(Stored data entries)
_ _ _ _
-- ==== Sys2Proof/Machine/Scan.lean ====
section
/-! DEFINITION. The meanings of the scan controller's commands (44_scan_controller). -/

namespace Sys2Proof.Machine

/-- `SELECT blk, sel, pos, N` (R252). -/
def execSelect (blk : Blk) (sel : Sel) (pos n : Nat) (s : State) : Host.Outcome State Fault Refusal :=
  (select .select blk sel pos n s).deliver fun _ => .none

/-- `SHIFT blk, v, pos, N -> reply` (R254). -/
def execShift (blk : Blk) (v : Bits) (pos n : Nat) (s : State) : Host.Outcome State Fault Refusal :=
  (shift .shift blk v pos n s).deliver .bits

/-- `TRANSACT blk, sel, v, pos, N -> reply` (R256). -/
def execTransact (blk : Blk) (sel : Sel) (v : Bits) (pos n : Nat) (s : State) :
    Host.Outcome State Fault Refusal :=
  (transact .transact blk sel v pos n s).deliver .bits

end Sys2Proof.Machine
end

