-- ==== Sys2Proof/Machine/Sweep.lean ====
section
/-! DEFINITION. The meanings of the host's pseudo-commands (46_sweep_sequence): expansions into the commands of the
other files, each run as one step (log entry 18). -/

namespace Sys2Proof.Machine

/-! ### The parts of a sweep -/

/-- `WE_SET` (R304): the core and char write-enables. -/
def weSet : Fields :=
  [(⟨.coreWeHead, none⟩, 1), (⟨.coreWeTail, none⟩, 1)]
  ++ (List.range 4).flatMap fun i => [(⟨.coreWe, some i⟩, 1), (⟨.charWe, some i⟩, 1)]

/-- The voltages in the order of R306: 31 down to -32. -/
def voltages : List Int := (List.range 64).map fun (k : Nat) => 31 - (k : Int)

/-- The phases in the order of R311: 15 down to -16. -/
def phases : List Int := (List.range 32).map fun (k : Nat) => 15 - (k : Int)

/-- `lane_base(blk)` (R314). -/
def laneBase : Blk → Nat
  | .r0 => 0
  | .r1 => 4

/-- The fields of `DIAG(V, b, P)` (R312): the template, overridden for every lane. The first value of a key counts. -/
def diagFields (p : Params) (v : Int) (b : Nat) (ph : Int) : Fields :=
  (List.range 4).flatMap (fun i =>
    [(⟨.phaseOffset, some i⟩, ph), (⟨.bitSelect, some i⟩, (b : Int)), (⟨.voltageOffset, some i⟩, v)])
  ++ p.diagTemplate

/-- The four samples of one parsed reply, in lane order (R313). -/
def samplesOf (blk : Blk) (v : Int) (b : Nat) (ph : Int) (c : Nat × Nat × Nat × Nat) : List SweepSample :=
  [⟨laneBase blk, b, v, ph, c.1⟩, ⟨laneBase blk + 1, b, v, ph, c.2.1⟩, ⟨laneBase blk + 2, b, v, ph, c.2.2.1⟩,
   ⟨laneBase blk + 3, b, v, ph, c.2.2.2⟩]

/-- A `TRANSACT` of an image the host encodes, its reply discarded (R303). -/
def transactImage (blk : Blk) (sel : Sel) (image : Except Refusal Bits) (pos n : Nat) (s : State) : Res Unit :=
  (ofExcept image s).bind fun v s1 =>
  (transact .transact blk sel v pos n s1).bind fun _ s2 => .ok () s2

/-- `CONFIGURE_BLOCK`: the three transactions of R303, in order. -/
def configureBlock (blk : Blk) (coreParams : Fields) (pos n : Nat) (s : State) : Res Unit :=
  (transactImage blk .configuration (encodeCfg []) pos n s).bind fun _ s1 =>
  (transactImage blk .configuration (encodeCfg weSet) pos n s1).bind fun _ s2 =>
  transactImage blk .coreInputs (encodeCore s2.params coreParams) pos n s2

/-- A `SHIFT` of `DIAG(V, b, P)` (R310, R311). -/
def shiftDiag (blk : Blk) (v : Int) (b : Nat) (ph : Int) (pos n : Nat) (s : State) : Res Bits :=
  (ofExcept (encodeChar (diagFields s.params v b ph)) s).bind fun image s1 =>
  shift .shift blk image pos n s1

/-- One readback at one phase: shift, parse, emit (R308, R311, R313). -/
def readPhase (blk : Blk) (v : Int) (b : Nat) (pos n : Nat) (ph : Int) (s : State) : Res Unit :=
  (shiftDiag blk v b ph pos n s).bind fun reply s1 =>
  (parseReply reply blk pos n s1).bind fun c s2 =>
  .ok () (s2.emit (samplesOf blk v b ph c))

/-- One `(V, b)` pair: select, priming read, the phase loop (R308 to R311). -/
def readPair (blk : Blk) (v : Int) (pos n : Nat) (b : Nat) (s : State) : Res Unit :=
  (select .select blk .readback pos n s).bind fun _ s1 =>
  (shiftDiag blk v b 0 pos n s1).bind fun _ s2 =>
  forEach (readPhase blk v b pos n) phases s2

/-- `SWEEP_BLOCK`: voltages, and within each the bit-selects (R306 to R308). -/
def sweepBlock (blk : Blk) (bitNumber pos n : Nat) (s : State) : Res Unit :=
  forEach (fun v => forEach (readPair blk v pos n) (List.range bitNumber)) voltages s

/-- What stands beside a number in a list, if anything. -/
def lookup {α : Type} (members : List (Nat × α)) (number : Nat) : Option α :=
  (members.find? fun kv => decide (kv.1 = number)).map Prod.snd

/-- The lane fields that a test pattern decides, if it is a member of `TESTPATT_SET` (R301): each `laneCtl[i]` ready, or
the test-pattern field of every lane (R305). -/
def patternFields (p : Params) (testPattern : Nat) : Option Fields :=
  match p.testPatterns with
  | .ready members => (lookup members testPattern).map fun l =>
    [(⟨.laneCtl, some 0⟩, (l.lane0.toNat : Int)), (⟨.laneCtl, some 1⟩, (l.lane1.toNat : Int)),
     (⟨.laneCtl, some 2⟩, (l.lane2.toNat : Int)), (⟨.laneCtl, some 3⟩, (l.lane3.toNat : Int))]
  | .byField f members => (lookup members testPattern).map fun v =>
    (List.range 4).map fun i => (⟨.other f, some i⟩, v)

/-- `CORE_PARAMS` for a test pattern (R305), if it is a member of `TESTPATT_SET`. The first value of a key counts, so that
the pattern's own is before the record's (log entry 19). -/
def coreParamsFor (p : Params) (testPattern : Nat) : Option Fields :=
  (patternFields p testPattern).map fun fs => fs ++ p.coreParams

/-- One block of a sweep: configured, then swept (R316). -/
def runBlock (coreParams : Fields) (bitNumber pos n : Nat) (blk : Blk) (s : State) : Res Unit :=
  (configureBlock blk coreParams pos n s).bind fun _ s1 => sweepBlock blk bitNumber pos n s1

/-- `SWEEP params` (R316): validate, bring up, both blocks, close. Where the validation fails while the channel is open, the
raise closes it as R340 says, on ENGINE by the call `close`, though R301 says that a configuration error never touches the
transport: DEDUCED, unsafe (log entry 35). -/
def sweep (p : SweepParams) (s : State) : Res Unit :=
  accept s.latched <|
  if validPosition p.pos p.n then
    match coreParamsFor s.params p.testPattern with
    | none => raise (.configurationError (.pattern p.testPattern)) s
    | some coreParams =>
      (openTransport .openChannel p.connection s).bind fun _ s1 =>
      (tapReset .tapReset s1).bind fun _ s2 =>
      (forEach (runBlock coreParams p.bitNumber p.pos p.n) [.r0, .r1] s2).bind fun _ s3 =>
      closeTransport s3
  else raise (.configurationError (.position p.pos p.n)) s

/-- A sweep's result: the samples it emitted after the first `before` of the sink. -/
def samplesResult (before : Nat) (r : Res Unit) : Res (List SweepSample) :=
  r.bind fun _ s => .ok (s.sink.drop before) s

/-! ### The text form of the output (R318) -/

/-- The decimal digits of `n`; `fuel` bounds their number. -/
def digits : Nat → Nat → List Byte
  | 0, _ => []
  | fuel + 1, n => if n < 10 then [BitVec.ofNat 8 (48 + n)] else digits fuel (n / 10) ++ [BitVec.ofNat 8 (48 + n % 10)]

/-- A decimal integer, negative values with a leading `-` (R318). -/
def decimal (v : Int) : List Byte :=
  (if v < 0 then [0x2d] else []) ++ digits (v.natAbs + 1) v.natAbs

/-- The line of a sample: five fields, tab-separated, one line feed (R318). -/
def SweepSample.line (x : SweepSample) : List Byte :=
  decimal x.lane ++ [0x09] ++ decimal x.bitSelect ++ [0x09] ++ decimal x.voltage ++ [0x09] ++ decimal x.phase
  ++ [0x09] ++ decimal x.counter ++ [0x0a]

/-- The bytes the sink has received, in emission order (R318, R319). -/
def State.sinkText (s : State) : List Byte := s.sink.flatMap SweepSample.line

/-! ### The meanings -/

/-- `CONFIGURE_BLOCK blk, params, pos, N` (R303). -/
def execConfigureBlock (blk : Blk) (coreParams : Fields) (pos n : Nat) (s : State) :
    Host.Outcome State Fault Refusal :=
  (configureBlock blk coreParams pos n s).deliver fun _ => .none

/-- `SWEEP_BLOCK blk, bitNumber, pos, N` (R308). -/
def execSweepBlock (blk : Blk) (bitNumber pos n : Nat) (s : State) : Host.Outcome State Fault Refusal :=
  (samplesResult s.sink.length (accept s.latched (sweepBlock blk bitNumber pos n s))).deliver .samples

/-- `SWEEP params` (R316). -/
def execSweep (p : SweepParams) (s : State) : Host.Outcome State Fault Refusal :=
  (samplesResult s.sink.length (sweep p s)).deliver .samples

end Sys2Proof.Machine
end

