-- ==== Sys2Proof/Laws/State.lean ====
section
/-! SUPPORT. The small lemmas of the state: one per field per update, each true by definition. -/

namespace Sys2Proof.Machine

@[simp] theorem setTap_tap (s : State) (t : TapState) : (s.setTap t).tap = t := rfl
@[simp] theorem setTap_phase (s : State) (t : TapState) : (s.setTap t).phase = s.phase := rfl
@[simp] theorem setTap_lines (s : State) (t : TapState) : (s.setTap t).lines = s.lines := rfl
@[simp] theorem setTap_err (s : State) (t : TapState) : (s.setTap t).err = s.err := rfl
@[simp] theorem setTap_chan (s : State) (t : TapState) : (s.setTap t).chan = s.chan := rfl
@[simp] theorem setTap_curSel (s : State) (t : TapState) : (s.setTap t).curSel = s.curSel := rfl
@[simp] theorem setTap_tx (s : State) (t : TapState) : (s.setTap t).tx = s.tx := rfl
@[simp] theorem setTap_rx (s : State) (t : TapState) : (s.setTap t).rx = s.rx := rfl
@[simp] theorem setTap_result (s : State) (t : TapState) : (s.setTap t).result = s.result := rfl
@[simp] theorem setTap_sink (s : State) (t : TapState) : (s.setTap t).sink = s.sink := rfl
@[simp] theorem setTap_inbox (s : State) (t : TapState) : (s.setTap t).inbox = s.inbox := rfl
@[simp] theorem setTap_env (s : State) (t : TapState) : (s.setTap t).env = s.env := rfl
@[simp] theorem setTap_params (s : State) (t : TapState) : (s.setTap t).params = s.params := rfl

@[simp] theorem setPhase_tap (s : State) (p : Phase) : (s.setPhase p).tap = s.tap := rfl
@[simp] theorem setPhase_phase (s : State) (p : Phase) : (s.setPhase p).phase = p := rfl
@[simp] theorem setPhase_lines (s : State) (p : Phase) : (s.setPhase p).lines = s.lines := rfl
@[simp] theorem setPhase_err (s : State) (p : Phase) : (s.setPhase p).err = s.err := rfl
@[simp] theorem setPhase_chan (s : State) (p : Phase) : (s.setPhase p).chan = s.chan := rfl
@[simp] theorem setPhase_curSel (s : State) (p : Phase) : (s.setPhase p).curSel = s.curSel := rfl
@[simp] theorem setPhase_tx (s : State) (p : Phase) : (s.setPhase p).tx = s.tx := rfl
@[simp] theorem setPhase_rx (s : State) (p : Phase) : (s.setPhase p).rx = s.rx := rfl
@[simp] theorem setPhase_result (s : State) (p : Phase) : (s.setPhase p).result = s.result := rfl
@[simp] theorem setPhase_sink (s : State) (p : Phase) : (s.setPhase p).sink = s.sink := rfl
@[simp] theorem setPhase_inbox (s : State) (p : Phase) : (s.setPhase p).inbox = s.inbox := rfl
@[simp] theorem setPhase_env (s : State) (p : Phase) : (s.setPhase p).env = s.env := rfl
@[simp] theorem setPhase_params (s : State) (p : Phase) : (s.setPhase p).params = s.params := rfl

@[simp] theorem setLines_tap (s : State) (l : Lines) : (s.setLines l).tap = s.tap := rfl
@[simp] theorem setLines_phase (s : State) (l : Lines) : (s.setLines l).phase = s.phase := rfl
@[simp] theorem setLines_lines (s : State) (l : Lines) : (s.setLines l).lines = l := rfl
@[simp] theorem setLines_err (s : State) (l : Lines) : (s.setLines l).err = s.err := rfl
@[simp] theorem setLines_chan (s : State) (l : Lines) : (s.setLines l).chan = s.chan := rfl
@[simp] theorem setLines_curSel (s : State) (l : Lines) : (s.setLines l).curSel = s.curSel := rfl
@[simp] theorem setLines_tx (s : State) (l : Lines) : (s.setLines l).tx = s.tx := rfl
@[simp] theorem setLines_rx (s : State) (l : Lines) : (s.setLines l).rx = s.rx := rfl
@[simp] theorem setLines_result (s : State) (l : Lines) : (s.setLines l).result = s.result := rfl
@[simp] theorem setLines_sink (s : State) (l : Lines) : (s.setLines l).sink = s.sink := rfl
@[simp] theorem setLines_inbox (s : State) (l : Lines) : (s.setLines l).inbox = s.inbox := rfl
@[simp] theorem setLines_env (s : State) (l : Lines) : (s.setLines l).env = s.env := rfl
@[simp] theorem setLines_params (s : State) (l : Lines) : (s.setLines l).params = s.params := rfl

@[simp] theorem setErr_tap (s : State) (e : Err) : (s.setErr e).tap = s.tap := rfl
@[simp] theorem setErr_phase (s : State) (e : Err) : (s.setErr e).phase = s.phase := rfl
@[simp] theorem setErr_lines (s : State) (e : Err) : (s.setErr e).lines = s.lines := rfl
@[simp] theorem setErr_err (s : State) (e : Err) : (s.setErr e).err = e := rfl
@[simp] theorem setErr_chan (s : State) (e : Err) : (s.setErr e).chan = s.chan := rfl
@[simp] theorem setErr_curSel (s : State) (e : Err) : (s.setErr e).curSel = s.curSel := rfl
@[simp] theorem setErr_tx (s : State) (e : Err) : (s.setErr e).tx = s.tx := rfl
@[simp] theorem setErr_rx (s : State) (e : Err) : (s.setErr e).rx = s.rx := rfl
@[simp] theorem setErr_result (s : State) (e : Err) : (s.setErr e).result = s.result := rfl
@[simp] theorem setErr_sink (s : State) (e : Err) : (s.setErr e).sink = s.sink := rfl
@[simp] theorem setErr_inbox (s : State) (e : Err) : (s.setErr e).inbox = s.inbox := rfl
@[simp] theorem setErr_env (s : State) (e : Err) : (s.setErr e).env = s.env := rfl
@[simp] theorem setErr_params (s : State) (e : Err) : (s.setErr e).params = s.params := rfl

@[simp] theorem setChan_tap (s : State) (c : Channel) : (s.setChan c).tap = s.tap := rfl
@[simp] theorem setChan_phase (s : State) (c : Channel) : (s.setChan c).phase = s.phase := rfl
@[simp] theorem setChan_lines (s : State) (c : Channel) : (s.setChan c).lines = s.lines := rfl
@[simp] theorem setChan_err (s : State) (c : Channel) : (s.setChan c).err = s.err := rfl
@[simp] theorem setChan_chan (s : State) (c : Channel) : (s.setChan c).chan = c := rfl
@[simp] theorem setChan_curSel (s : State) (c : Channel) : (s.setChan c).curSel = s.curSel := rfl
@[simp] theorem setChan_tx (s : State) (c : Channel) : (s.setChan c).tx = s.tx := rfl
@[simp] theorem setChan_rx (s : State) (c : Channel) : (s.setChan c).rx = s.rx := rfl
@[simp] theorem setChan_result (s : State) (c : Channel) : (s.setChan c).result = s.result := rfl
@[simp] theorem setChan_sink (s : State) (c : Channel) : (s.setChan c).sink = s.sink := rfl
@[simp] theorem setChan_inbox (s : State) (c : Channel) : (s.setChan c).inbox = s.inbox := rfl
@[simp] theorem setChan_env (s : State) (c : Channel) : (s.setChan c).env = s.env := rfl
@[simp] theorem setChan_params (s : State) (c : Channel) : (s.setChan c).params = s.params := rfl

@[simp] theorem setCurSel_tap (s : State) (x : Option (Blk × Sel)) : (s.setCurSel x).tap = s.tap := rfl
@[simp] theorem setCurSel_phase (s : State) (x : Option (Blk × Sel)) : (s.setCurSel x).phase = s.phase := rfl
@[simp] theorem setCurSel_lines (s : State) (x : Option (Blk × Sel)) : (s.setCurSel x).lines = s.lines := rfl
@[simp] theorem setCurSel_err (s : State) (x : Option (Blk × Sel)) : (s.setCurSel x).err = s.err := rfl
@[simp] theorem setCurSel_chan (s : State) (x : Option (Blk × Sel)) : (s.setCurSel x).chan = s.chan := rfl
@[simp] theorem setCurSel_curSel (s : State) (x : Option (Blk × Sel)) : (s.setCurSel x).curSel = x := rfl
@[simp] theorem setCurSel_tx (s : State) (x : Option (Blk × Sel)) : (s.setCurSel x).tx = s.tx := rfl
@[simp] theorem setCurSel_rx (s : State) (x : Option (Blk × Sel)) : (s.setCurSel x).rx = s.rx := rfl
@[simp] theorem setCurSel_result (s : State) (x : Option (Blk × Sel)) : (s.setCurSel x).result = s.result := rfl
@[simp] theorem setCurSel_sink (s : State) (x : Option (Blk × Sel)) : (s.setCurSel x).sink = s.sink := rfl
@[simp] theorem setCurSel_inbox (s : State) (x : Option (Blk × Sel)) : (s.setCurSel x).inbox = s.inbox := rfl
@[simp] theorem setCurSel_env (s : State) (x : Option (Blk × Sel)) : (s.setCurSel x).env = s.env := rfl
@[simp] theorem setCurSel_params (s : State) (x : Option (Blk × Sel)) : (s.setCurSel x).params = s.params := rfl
_ _ _ _
| Your assignment |
Gather each line in these records that contains the string "meanings".

| Solution to this exercise |
/-! DEFINITION. The meanings of the scan controller's commands (44_scan_controller). -/
/-! DEFINITION. The meanings of the host's pseudo-commands (46_sweep_sequence): expansions into the commands of the
/-! ### The meanings -/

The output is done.